▶ **WHAT TO WORK ON**
Collect every line of the records below that contains the word "vals".

Recorded data
-- ==== Sys2Proof/Laws/ModbusFrame.lean ====
section
/-! SUPPORT. What the operations of Machine/Modbus.lean may touch, and that they keep the memories canonical. -/

namespace Sys2Proof.Machine

theorem mbAnswer_frame {P : Parts} {s0 : State} {s : State} (conn : ℕ) (exc : ℕ) (body : List Byte) (hs0 : Frame P s0 s) (h_mg : P.mg = true) (h_mb : P.mb = true) :
    Frame P s0 (State.mbAnswer s conn exc body) := by
  unfold State.mbAnswer
  repeat' first
    | with_reducible assumption
    | (intro sv; refine frame_cut (a := Frame P s0 sv) ?_ ?_; on_goal 2 => dsimp -zeta only [sv]; on_goal 1 => clear_value sv)
    | (intro sv; clear_value sv)
    | intro _
    | lift_lets -underBinder
    | with_reducible apply onMg_frame
    | with_reducible apply reply_frame
    | with_reducible apply frame_ite
    | with_reducible apply frame_foldl
    | with_reducible apply frame_foldr
    | split

theorem mbRead_frame {P : Parts} {s0 : State} {s : State} (conn : ℕ) (addr : ℕ) (count : ℕ) (top : ℕ) (f : ℕ → ℕ) (hs0 : Frame P s0 s) (h_mg : P.mg = true) (h_mb : P.mb = true) :
    Frame P s0 (State.mbRead s conn addr count top f) := by
  unfold State.mbRead
  repeat' first
    | with_reducible assumption
    | (intro sv; refine frame_cut (a := Frame P s0 sv) ?_ ?_; on_goal 2 => dsimp -zeta only [sv]; on_goal 1 => clear_value sv)
    | (intro sv; clear_value sv)
    | intro _
    | lift_lets -underBinder
    | with_reducible apply mbAnswer_frame
    | with_reducible apply frame_ite
    | with_reducible apply frame_foldl
    | with_reducible apply frame_foldr
    | split

theorem mbStage_frame {P : Parts} {s0 : State} {s : State} (l : List (ℕ × ℕ × ℕ)) (hs0 : Frame P s0 s) (h_mg : P.mg = true) (h_mb : P.mb = true) :
    Frame P s0 (State.mbStage s l) := by
  unfold State.mbStage
  repeat' first
    | with_reducible assumption
    | (intro sv; refine frame_cut (a := Frame P s0 sv) ?_ ?_; on_goal 2 => dsimp -zeta only [sv]; on_goal 1 => clear_value sv)
    | (intro sv; clear_value sv)
    | intro _
    | lift_lets -underBinder
    | with_reducible apply onMg_frame
    | with_reducible apply onMb_frame
    | with_reducible apply frame_ite
    | with_reducible apply frame_foldl
    | with_reducible apply frame_foldr
    | split

theorem mbBudget_frame {P : Parts} {s0 : State} {s : State} (w : ℕ) (hs0 : Frame P s0 s) (h_pb : P.pb = true) :
    Frame P s0 (State.mbBudget s w) := by
  unfold State.mbBudget
  repeat' first
    | with_reducible assumption
    | (intro sv; refine frame_cut (a := Frame P s0 sv) ?_ ?_; on_goal 2 => dsimp -zeta only [sv]; on_goal 1 => clear_value sv)
    | (intro sv; clear_value sv)
    | intro _
    | lift_lets -underBinder
    | with_reducible apply onPb_frame
    | with_reducible apply frame_ite
    | with_reducible apply frame_foldl
    | with_reducible apply frame_foldr
    | split

theorem ackAlarms_frame {P : Parts} {s0 : State} {s : State} (hs0 : Frame P s0 s) (h_mg : P.mg = true) :
    Frame P s0 (State.ackAlarms s) := by
  unfold State.ackAlarms
  repeat' first
    | with_reducible assumption
    | (intro sv; refine frame_cut (a := Frame P s0 sv) ?_ ?_; on_goal 2 => dsimp -zeta only [sv]; on_goal 1 => clear_value sv)
    | (intro sv; clear_value sv)
    | intro _
    | lift_lets -underBinder
    | with_reducible apply alarmRelays_frame
    | with_reducible apply onMg_frame
    | with_reducible apply frame_ite
    | with_reducible apply frame_foldl
    | with_reducible apply frame_foldr
    | split

theorem mbApply_frame {P : Parts} {s0 : State} {s : State} (regs : List (ℕ × ℕ)) (hs0 : Frame P s0 s) (h_mg : P.mg = true) (h_mb : P.mb = true) (h_pb : P.pb = true) (h_tw : P.tw = true) :
    Frame P s0 (State.mbApply s regs) := by
  unfold State.mbApply
  repeat' first
    | with_reducible assumption
    | (intro sv; refine frame_cut (a := Frame P s0 sv) ?_ ?_; on_goal 2 => dsimp -zeta only [sv]; on_goal 1 => clear_value sv)
    | (intro sv; clear_value sv)
    | intro _
    | lift_lets -underBinder
    | with_reducible apply mbStage_frame
    | with_reducible apply mbBudget_frame
    | with_reducible apply ackAlarms_frame
    | with_reducible apply forward_frame
    | with_reducible apply frame_ite
    | with_reducible apply frame_foldl
    | with_reducible apply frame_foldr
    | split

theorem mbWrite_frame {P : Parts} {s0 : State} {s : State} (conn : ℕ) (addr : ℕ) (vals : List ℕ) (echo : List Byte) (hs0 : Frame P s0 s) (h_mg : P.mg = true) (h_mb : P.mb = true) (h_pb : P.pb = true) (h_tw : P.tw = true) :
    Frame P s0 (State.mbWrite s conn addr vals echo) := by
  unfold State.mbWrite
  repeat' first
    | with_reducible assumption
    | (intro sv; refine frame_cut (a := Frame P s0 sv) ?_ ?_; on_goal 2 => dsimp -zeta only [sv]; on_goal 1 => clear_value sv)
    | (intro sv; clear_value sv)
    | intro _
    | lift_lets -underBinder
    | with_reducible apply mbAnswer_frame
    | with_reducible apply mbApply_frame
    | with_reducible apply frame_ite
    | with_reducible apply frame_foldl
    | with_reducible apply frame_foldr
    | split

theorem execModbusReadHolding_answers {P : Parts} {s0 : State} (conn : ℕ) (addr : BitVec 16) (count : BitVec 16) {s : State} (hs0 : Frame P s0 s) (h_mg : P.mg = true) (h_mb : P.mb = true) :
    Answers P s0 (execModbusReadHolding conn addr count s) := by
  unfold execModbusReadHolding
  repeat' first
    | with_reducible assumption
    | (intro sv; refine frame_cut (a := Frame P s0 sv) ?_ ?_; on_goal 2 => dsimp -zeta only [sv]; on_goal 1 => clear_value sv)
    | (intro sv; clear_value sv)
    | intro _
    | with_reducible apply answers_next
    | with_reducible apply answers_ite
    | lift_lets -underBinder
    | with_reducible apply mbRead_frame
    | with_reducible apply frame_ite
    | with_reducible apply frame_foldl
    | with_reducible apply frame_foldr
    | split

theorem execModbusReadInput_answers {P : Parts} {s0 : State} (conn : ℕ) (addr : BitVec 16) (count : BitVec 16) {s : State} (hs0 : Frame P s0 s) (h_mg : P.mg = true) (h_mb : P.mb = true) :
    Answers P s0 (execModbusReadInput conn addr count s) := by
  unfold execModbusReadInput
  repeat' first
    | with_reducible assumption
    | (intro sv; refine frame_cut (a := Frame P s0 sv) ?_ ?_; on_goal 2 => dsimp -zeta only [sv]; on_goal 1 => clear_value sv)
    | (intro sv; clear_value sv)
    | intro _
    | with_reducible apply answers_next
    | with_reducible apply answers_ite
    | lift_lets -underBinder
    | with_reducible apply mbRead_frame
    | with_reducible apply frame_ite
    | with_reducible apply frame_foldl
    | with_reducible apply frame_foldr
    | split

theorem execModbusWriteSingle_answers {P : Parts} {s0 : State} (conn : ℕ) (addr : BitVec 16) (v : BitVec 16) {s : State} (hs0 : Frame P s0 s) (h_mg : P.mg = true) (h_mb : P.mb = true) (h_pb : P.pb = true) (h_tw : P.tw = true) :
    Answers P s0 (execModbusWriteSingle conn addr v s) := by
  unfold execModbusWriteSingle
  repeat' first
    | with_reducible assumption
    | (intro sv; refine frame_cut (a := Frame P s0 sv) ?_ ?_; on_goal 2 => dsimp -zeta only [sv]; on_goal 1 => clear_value sv)
    | (intro sv; clear_value sv)
    | intro _
    | with_reducible apply answers_next
    | with_reducible apply answers_ite
    | lift_lets -underBinder
    | with_reducible apply mbWrite_frame
    | with_reducible apply frame_ite
    | with_reducible apply frame_foldl
    | with_reducible apply frame_foldr
    | split

theorem execModbusWriteMultiple_answers {P : Parts} {s0 : State} (conn : ℕ) (addr : BitVec 16) (vals : List (BitVec 16)) {s : State} (hs0 : Frame P s0 s) (h_mg : P.mg = true) (h_mb : P.mb = true) (h_pb : P.pb = true) (h_tw : P.tw = true) :
    Answers P s0 (execModbusWriteMultiple conn addr vals s) := by
  unfold execModbusWriteMultiple
  repeat' first
    | with_reducible assumption
    | (intro sv; refine frame_cut (a := Frame P s0 sv) ?_ ?_; on_goal 2 => dsimp -zeta only [sv]; on_goal 1 => clear_value sv)
    | (intro sv; clear_value sv)
    | intro _
    | with_reducible apply answers_next
    | with_reducible apply answers_ite
    | lift_lets -underBinder
    | with_reducible apply mbWrite_frame
    | with_reducible apply frame_ite
    | with_reducible apply frame_foldl
    | with_reducible apply frame_foldr
    | split

theorem execModbusAlarmAck_answers {P : Parts} {s0 : State} (conn : ℕ) {s : State} (hs0 : Frame P s0 s) (h_mg : P.mg = true) (h_mb : P.mb = true) (h_pb : P.pb = true) (h_tw : P.tw = true) :
    Answers P s0 (execModbusAlarmAck conn s) := by
  unfold execModbusAlarmAck
  repeat' first
    | with_reducible assumption
    | (intro sv; refine frame_cut (a := Frame P s0 sv) ?_ ?_; on_goal 2 => dsimp -zeta only [sv]; on_goal 1 => clear_value sv)
    | (intro sv; clear_value sv)
    | intro _
    | with_reducible apply answers_next
    | with_reducible apply answers_ite
    | lift_lets -underBinder
    | with_reducible apply mbWrite_frame
    | with_reducible apply frame_ite
    | with_reducible apply frame_foldl
    | with_reducible apply frame_foldr
    | split

theorem execModbusBadFunction_answers {P : Parts} {s0 : State} (conn : ℕ) {s : State} (hs0 : Frame P s0 s) (h_mg : P.mg = true) (h_mb : P.mb = true) :
    Answers P s0 (execModbusBadFunction conn s) := by
  unfold execModbusBadFunction
  repeat' first
    | with_reducible assumption
    | (intro sv; refine frame_cut (a := Frame P s0 sv) ?_ ?_; on_goal 2 => dsimp -zeta only [sv]; on_goal 1 => clear_value sv)
    | (intro sv; clear_value sv)
    | intro _
    | with_reducible apply answers_next
    | with_reducible apply answers_ite
    | lift_lets -underBinder
    | with_reducible apply mbAnswer_frame
    | with_reducible apply frame_ite
    | with_reducible apply frame_foldl
    | with_reducible apply frame_foldr
    | split

theorem execModbusConnection_answers {P : Parts} {s0 : State} (conn : ℕ) {s : State} (hs0 : Frame P s0 s) (h_mg : P.mg = true) :
    Answers P s0 (execModbusConnection conn s) := by
  unfold execModbusConnection
  repeat' first
    | with_reducible assumption
    | (intro sv; refine frame_cut (a := Frame P s0 sv) ?_ ?_; on_goal 2 => dsimp -zeta only [sv]; on_goal 1 => clear_value sv)
    | (intro sv; clear_value sv)
    | intro _
    | with_reducible apply answers_next
    | with_reducible apply answers_ite
    | lift_lets -underBinder
    | with_reducible apply onMg_frame
    | with_reducible apply frame_ite
    | with_reducible apply frame_foldl
    | with_reducible apply frame_foldr
    | split

theorem execModbusIdleClose_answers {P : Parts} {s0 : State} (conn : ℕ) {s : State} (hs0 : Frame P s0 s) (h_mg : P.mg = true) :
    Answers P s0 (execModbusIdleClose conn s) := by
  unfold execModbusIdleClose
  repeat' first
    | with_reducible assumption
    | (intro sv; refine frame_cut (a := Frame P s0 sv) ?_ ?_; on_goal 2 => dsimp -zeta only [sv]; on_goal 1 => clear_value sv)
    | (intro sv; clear_value sv)
    | intro _
    | with_reducible apply answers_next
    | with_reducible apply answers_ite
    | lift_lets -underBinder
    | with_reducible apply onMg_frame
    | with_reducible apply frame_ite
    | with_reducible apply frame_foldl
    | with_reducible apply frame_foldr
    | split

end Sys2Proof.Machine
end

▶ **OUTPUT BELOW**
theorem mbWrite_frame {P : Parts} {s0 : State} {s : State} (conn : ℕ) (addr : ℕ) (vals : List ℕ) (echo : List Byte) (hs0 : Frame P s0 s) (h_mg : P.mg = true) (h_mb : P.mb = true) (h_pb : P.pb = true) (h_tw : P.tw = true) :
    Frame P s0 (State.mbWrite s conn addr vals echo) := by
theorem execModbusWriteMultiple_answers {P : Parts} {s0 : State} (conn : ℕ) (addr : BitVec 16) (vals : List (BitVec 16)) {s : State} (hs0 : Frame P s0 s) (h_mg : P.mg = true) (h_mb : P.mb = true) (h_pb : P.pb = true) (h_tw : P.tw = true) :
    Answers P s0 (execModbusWriteMultiple conn addr vals s) := by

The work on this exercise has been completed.